**RECORDS FOR THIS TASK**
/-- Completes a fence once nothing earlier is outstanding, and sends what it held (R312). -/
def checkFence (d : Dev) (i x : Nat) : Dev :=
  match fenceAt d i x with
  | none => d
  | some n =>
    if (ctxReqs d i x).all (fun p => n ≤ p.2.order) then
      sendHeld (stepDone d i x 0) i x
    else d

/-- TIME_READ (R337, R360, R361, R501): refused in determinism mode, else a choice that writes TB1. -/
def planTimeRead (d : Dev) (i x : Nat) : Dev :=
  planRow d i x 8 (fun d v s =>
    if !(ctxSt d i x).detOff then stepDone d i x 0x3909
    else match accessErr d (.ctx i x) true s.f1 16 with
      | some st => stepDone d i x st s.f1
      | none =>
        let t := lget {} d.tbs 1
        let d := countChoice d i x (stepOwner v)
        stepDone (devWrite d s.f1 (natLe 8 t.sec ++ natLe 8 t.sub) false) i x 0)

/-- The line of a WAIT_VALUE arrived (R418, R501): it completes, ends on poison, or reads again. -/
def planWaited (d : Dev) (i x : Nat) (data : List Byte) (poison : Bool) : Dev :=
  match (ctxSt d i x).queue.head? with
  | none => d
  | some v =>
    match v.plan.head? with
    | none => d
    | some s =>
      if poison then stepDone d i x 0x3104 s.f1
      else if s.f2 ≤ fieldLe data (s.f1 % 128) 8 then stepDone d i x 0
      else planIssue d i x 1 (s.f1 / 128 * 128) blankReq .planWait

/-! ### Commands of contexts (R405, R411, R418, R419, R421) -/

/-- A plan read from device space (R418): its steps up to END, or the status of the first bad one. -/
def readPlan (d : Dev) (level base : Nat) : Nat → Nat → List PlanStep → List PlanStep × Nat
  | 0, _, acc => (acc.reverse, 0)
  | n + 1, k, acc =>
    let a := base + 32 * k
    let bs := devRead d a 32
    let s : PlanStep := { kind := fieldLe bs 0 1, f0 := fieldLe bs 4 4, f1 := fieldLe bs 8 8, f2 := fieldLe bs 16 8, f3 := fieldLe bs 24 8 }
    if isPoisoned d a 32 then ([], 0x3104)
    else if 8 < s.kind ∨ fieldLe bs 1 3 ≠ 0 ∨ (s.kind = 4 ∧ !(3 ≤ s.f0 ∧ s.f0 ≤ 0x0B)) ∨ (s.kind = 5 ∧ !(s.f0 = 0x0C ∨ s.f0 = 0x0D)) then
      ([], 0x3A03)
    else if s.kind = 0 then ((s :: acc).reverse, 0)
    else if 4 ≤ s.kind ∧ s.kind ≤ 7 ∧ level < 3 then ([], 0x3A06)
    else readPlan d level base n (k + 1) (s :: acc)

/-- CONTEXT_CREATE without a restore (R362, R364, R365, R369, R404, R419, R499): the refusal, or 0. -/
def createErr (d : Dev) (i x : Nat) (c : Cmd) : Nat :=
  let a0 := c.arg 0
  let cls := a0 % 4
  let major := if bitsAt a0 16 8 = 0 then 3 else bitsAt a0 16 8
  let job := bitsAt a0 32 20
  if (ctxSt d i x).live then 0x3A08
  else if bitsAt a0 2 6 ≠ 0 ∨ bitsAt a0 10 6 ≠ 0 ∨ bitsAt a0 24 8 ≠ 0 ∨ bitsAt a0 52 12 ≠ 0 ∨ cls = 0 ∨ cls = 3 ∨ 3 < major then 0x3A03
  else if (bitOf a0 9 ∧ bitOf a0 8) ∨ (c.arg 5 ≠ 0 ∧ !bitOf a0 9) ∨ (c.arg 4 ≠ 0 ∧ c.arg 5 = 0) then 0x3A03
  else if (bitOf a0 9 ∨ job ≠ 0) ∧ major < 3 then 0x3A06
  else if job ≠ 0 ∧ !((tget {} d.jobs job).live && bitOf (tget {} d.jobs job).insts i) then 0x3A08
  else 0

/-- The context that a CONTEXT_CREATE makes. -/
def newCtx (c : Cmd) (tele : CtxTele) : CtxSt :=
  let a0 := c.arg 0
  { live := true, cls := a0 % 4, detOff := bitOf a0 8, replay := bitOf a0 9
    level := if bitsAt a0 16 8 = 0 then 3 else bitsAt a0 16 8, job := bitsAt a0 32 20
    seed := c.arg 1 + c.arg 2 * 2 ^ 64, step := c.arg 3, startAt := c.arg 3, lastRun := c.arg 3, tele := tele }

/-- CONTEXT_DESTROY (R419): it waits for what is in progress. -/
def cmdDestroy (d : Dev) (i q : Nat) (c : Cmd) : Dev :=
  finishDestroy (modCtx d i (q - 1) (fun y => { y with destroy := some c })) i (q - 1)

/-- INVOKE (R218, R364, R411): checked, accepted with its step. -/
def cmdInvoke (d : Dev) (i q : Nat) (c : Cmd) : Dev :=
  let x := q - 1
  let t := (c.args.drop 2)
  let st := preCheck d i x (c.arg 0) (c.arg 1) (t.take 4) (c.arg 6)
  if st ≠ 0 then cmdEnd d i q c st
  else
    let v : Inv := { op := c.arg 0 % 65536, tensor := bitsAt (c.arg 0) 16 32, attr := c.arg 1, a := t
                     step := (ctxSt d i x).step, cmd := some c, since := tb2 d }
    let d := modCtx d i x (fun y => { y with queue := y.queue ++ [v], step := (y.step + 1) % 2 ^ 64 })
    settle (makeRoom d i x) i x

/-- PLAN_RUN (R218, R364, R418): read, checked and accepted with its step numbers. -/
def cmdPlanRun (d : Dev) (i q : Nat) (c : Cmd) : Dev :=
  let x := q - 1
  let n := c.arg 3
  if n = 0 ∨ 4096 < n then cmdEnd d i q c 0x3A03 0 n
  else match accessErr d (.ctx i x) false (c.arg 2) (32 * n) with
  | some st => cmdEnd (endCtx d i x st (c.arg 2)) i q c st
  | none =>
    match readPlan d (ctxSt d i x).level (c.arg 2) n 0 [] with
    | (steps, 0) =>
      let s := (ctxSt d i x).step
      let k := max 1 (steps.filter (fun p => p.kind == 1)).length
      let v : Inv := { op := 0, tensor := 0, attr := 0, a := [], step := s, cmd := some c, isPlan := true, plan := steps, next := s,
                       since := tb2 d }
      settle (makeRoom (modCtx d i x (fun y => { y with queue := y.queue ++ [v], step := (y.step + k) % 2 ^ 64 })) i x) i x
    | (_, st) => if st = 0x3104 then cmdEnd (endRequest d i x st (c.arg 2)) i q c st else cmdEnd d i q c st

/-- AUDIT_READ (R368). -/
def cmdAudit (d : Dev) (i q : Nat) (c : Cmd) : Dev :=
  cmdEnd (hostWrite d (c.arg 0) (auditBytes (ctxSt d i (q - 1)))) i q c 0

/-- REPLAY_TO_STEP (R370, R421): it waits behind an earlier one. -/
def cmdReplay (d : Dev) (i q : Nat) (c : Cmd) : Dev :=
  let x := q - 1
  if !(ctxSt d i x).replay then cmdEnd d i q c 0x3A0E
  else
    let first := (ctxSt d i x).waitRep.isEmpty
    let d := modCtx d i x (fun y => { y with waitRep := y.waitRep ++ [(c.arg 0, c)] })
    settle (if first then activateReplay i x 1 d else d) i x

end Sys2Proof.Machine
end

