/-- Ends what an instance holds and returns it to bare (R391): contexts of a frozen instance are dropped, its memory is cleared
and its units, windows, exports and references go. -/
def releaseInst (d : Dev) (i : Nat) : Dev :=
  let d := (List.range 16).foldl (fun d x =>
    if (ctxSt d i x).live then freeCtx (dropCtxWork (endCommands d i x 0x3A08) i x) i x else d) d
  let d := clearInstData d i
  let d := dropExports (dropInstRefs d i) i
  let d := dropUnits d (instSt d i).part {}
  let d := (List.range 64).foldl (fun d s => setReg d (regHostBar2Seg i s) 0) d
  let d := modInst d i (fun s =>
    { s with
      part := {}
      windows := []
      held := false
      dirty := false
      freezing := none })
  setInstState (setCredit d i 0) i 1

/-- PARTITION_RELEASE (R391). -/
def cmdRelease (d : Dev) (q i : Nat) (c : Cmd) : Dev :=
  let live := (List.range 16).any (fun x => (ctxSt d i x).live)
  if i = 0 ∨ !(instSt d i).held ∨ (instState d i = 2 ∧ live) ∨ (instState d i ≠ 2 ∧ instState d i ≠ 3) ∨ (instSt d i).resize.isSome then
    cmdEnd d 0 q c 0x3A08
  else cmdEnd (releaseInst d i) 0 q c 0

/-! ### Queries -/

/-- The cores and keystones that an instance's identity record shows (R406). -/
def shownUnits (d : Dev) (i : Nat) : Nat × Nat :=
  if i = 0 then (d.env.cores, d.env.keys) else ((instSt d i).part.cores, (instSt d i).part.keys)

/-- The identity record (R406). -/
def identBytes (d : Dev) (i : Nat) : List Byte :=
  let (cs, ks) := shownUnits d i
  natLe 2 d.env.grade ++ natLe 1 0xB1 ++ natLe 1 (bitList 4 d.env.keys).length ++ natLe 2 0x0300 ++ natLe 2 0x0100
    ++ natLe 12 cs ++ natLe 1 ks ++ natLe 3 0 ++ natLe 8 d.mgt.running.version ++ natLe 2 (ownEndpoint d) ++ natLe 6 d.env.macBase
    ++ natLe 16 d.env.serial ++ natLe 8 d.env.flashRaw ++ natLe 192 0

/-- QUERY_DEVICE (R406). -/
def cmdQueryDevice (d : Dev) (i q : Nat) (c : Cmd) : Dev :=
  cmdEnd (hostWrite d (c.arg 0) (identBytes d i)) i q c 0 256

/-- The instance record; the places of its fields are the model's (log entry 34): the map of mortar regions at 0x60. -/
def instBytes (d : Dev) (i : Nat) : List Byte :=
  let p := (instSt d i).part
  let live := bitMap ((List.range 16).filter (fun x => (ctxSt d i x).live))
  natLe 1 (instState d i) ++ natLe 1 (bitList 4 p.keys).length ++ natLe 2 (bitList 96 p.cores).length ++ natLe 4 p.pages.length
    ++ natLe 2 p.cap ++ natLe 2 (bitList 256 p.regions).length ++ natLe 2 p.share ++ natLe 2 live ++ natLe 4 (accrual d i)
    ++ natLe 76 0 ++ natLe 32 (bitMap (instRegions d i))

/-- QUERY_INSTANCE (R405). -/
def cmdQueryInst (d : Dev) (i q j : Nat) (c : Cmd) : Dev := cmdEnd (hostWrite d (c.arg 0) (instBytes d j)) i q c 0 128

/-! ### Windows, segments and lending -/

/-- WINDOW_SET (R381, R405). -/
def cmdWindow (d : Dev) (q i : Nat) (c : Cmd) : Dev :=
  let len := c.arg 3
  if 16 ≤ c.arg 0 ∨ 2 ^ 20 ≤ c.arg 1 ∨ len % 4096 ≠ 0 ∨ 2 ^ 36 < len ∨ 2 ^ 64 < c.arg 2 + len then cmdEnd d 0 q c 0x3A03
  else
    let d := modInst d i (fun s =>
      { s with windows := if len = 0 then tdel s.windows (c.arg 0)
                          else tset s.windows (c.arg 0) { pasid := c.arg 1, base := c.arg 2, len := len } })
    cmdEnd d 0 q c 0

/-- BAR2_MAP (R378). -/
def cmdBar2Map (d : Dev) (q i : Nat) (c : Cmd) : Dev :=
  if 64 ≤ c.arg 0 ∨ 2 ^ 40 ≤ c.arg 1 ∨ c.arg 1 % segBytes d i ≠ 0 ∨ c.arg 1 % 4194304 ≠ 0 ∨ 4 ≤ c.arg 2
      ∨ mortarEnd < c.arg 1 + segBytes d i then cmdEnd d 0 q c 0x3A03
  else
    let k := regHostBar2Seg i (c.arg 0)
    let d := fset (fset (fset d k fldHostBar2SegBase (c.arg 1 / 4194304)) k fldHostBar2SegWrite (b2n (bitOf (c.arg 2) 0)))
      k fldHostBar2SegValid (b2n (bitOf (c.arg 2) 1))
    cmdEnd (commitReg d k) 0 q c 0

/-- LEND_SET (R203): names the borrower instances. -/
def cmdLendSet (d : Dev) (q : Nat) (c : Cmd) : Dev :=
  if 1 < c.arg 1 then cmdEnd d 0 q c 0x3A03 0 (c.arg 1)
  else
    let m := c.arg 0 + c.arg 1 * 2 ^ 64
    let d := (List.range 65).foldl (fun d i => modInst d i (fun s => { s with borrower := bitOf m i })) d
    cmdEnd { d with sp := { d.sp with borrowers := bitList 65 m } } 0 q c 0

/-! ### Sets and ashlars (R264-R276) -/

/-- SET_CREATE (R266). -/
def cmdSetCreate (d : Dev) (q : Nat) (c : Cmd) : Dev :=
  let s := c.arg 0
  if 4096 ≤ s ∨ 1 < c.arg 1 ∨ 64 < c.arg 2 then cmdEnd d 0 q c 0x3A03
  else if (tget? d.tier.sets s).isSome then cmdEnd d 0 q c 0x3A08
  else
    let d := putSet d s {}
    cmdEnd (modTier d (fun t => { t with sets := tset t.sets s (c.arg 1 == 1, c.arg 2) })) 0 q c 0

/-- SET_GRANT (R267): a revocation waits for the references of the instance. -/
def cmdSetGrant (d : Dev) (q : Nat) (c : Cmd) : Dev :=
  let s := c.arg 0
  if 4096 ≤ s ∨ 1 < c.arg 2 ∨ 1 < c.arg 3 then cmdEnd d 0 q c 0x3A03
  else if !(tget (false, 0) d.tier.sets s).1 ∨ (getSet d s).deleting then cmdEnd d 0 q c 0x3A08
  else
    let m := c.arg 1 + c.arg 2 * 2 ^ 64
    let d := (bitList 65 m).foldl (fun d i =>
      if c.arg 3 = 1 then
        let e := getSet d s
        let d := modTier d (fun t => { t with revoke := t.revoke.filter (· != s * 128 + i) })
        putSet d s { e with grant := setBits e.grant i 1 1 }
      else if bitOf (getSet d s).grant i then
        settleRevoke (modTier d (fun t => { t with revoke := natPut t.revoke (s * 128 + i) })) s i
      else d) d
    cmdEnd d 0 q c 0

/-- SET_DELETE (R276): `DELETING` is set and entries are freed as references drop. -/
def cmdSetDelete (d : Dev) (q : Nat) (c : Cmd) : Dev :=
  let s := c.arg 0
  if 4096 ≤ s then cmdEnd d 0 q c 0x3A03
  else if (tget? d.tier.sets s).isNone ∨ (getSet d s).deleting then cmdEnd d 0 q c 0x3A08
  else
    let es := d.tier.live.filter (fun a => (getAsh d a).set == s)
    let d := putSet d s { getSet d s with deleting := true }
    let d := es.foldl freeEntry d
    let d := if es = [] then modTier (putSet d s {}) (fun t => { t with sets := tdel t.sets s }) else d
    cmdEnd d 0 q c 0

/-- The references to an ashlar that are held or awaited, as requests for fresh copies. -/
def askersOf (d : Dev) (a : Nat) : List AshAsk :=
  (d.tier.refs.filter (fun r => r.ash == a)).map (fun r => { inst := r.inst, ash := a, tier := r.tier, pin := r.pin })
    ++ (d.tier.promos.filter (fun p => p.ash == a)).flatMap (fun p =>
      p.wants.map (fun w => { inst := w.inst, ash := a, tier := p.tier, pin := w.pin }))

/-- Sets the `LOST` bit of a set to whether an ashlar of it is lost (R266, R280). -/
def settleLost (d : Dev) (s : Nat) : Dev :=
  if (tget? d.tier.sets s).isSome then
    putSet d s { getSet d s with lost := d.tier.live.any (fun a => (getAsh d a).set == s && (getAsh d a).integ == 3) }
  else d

**YOUR OBJECTIVE**
Please retype, with no changes, the lines that run from the first line of the entries to the line with "if isPoisoned d a 32 then ([], 0x3104)", both ends included.

**RESPONSE AREA**
/-- Completes a fence once nothing earlier is outstanding, and sends what it held (R312). -/
def checkFence (d : Dev) (i x : Nat) : Dev :=
  match fenceAt d i x with
  | none => d
  | some n =>
    if (ctxReqs d i x).all (fun p => n ≤ p.2.order) then
      sendHeld (stepDone d i x 0) i x
    else d

/-- TIME_READ (R337, R360, R361, R501): refused in determinism mode, else a choice that writes TB1. -/
def planTimeRead (d : Dev) (i x : Nat) : Dev :=
  planRow d i x 8 (fun d v s =>
    if !(ctxSt d i x).detOff then stepDone d i x 0x3909
    else match accessErr d (.ctx i x) true s.f1 16 with
      | some st => stepDone d i x st s.f1
      | none =>
        let t := lget {} d.tbs 1
        let d := countChoice d i x (stepOwner v)
        stepDone (devWrite d s.f1 (natLe 8 t.sec ++ natLe 8 t.sub) false) i x 0)

/-- The line of a WAIT_VALUE arrived (R418, R501): it completes, ends on poison, or reads again. -/
def planWaited (d : Dev) (i x : Nat) (data : List Byte) (poison : Bool) : Dev :=
  match (ctxSt d i x).queue.head? with
  | none => d
  | some v =>
    match v.plan.head? with
    | none => d
    | some s =>
      if poison then stepDone d i x 0x3104 s.f1
      else if s.f2 ≤ fieldLe data (s.f1 % 128) 8 then stepDone d i x 0
      else planIssue d i x 1 (s.f1 / 128 * 128) blankReq .planWait

/-! ### Commands of contexts (R405, R411, R418, R419, R421) -/

/-- A plan read from device space (R418): its steps up to END, or the status of the first bad one. -/
def readPlan (d : Dev) (level base : Nat) : Nat → Nat → List PlanStep → List PlanStep × Nat
  | 0, _, acc => (acc.reverse, 0)
  | n + 1, k, acc =>
    let a := base + 32 * k
    let bs := devRead d a 32
    let s : PlanStep := { kind := fieldLe bs 0 1, f0 := fieldLe bs 4 4, f1 := fieldLe bs 8 8, f2 := fieldLe bs 16 8, f3 := fieldLe bs 24 8 }
    if isPoisoned d a 32 then ([], 0x3104)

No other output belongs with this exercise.